PROBLEM TO WORK ON =>
Every line of the records below from the line with "(s.setPsp v).apsr = s.apsr := rfl" up to and including the line with "(s.setPsp v).epsrT = s.epsrT := rfl" must be reproduced exactly, and no line outside that range.

RECORD SET =>

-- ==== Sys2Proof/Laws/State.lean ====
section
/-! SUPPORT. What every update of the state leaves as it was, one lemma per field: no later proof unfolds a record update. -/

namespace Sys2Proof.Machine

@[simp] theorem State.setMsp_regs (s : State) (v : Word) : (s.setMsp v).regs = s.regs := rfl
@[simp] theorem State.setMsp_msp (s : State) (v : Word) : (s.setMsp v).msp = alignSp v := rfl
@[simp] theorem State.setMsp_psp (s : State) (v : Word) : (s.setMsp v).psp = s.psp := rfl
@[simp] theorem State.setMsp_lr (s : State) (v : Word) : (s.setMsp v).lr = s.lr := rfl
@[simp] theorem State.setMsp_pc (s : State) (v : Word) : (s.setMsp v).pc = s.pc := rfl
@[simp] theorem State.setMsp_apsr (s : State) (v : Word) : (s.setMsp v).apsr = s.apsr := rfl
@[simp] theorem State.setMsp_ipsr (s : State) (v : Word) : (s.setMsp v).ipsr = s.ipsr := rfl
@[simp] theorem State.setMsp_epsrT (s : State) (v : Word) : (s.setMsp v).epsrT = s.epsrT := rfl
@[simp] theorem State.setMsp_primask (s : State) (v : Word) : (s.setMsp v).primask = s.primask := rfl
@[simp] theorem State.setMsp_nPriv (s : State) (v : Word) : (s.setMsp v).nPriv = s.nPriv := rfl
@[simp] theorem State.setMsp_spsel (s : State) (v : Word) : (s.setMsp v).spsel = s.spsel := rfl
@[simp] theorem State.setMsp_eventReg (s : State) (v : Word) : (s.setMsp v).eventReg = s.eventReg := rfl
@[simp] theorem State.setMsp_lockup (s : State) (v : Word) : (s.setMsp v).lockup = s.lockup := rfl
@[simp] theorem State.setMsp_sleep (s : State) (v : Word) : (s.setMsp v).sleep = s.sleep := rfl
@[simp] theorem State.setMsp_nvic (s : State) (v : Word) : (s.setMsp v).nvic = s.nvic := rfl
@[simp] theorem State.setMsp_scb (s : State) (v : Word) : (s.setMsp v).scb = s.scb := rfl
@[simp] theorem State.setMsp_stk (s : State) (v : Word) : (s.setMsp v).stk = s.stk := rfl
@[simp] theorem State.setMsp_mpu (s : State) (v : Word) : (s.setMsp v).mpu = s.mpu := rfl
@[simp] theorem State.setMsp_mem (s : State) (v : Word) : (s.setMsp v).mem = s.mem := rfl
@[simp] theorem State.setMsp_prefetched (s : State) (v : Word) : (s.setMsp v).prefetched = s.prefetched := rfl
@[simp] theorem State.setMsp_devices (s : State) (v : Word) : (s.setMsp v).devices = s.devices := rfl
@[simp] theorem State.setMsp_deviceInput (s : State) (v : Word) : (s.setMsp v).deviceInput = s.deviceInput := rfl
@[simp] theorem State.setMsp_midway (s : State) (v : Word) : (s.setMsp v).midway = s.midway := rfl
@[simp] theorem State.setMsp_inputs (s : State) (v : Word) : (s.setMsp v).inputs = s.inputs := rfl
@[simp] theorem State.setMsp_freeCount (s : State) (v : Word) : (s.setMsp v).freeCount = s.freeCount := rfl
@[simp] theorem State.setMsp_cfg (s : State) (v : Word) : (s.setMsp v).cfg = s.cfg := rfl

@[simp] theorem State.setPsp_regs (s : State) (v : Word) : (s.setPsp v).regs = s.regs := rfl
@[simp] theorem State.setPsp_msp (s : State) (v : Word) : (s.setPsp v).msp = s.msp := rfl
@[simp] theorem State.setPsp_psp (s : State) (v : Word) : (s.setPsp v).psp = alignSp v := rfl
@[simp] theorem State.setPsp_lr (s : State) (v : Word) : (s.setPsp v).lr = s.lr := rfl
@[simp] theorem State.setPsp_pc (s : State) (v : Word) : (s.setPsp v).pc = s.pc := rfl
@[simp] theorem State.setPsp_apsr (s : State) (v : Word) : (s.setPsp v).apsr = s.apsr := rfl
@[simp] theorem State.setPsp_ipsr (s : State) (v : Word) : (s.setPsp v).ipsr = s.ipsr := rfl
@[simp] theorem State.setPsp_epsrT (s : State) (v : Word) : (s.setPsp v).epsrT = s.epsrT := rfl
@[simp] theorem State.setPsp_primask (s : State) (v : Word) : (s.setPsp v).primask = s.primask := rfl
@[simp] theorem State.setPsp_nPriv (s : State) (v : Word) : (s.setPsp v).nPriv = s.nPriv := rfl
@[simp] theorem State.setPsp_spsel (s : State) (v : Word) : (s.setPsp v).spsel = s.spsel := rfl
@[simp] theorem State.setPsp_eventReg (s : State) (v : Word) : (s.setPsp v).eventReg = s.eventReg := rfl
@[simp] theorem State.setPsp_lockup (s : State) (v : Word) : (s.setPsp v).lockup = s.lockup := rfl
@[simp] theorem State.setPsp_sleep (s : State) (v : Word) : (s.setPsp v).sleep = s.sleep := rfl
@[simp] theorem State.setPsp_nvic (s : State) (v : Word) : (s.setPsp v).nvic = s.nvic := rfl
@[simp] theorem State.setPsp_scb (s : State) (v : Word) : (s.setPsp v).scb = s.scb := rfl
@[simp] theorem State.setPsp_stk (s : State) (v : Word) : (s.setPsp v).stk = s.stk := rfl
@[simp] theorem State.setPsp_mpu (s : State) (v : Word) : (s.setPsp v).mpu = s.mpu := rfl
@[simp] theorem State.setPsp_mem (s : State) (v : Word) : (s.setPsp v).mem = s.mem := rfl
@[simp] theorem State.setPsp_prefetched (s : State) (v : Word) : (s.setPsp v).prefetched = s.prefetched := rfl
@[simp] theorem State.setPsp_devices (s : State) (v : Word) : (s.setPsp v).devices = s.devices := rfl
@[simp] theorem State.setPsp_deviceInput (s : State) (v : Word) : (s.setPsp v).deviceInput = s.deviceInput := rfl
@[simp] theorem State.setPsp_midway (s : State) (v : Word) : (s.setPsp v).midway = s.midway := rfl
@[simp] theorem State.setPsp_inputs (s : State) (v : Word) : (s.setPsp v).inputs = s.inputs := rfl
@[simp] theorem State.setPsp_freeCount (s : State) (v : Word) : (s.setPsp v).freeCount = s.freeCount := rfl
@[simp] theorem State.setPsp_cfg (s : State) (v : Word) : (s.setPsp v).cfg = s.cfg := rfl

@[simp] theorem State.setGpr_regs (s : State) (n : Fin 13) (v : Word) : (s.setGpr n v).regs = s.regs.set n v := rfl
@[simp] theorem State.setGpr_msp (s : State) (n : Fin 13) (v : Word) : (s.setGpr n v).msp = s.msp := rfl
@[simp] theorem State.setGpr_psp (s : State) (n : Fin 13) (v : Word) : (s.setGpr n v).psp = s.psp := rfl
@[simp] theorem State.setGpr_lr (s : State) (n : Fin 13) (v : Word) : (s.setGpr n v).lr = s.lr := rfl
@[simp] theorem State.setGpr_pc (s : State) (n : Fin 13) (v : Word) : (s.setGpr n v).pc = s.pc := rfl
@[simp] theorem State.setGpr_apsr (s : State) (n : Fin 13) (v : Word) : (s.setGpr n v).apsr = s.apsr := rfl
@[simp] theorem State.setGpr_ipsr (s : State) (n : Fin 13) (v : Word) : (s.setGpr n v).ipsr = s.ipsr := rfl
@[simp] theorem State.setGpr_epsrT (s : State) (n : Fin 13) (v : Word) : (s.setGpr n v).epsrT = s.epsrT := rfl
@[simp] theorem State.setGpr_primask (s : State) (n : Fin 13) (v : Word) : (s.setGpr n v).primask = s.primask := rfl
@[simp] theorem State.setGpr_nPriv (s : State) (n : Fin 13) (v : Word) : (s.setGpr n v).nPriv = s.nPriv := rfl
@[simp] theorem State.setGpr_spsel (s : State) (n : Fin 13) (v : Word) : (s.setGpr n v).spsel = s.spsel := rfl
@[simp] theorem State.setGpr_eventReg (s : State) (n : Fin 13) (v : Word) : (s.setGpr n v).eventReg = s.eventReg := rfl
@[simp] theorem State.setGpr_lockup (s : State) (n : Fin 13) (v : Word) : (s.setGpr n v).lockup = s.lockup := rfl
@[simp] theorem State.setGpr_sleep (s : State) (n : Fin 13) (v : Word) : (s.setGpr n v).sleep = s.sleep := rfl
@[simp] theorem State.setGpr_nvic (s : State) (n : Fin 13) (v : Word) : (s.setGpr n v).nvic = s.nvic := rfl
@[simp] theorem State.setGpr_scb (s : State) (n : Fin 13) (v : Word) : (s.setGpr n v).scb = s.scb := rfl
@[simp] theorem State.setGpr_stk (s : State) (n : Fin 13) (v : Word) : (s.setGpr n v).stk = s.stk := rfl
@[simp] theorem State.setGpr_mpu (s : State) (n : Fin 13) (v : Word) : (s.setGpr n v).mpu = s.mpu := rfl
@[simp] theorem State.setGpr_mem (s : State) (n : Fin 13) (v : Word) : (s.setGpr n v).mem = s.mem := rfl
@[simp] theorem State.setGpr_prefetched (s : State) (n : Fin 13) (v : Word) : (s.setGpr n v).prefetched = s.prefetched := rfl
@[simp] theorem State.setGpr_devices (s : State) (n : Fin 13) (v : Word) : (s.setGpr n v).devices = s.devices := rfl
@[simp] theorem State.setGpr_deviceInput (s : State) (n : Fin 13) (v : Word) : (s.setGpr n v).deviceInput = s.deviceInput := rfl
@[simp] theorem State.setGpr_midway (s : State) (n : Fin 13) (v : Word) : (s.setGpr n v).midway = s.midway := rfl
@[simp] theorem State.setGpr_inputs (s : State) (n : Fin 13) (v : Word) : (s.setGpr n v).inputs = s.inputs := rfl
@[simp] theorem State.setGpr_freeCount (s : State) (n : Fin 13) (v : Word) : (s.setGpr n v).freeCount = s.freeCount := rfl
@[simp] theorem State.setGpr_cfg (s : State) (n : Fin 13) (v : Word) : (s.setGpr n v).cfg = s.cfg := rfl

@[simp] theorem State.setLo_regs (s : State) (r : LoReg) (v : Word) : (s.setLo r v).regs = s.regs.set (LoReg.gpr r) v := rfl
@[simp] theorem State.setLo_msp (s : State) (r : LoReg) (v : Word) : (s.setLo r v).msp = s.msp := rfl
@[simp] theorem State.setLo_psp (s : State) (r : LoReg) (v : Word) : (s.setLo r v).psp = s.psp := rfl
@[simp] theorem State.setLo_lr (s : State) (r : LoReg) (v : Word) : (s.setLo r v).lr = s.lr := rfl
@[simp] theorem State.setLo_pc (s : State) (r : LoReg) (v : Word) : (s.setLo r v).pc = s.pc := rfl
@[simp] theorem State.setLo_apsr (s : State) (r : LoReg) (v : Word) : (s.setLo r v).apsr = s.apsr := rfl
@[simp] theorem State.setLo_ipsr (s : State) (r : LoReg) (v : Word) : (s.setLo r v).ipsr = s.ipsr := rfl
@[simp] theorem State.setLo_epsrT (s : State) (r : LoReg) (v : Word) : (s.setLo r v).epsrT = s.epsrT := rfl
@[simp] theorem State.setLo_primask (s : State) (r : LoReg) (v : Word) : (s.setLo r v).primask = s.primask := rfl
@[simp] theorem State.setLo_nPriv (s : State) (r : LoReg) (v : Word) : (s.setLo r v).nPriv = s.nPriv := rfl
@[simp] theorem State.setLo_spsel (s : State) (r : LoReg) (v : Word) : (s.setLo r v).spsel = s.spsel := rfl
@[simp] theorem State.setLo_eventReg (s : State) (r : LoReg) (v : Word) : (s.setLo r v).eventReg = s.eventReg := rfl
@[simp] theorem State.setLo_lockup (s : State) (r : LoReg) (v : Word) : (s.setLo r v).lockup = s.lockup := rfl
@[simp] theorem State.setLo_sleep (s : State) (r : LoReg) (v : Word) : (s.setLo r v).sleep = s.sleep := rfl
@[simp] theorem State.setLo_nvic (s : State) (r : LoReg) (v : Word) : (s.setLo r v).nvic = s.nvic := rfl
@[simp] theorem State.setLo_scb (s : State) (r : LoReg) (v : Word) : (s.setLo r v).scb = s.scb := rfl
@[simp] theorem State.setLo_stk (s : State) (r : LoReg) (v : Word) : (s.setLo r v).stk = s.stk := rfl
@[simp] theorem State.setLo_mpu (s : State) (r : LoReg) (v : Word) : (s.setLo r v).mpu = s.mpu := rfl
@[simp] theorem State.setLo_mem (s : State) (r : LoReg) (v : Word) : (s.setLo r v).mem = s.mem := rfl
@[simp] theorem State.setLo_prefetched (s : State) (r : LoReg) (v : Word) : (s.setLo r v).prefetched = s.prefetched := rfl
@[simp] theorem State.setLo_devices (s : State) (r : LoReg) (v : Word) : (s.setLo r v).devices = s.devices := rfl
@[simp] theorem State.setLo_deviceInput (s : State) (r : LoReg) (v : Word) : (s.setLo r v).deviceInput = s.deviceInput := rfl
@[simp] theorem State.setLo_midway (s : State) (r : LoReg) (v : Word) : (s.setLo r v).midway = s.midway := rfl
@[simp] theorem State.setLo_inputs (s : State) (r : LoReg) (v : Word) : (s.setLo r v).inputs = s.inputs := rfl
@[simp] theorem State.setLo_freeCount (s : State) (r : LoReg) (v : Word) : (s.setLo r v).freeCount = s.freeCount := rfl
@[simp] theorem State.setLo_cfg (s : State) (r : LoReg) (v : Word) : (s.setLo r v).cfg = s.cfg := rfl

RESPONSE TO THIS TASK =>
@[simp] theorem State.setPsp_apsr (s : State) (v : Word) : (s.setPsp v).apsr = s.apsr := rfl
@[simp] theorem State.setPsp_ipsr (s : State) (v : Word) : (s.setPsp v).ipsr = s.ipsr := rfl
@[simp] theorem State.setPsp_epsrT (s : State) (v : Word) : (s.setPsp v).epsrT = s.epsrT := rfl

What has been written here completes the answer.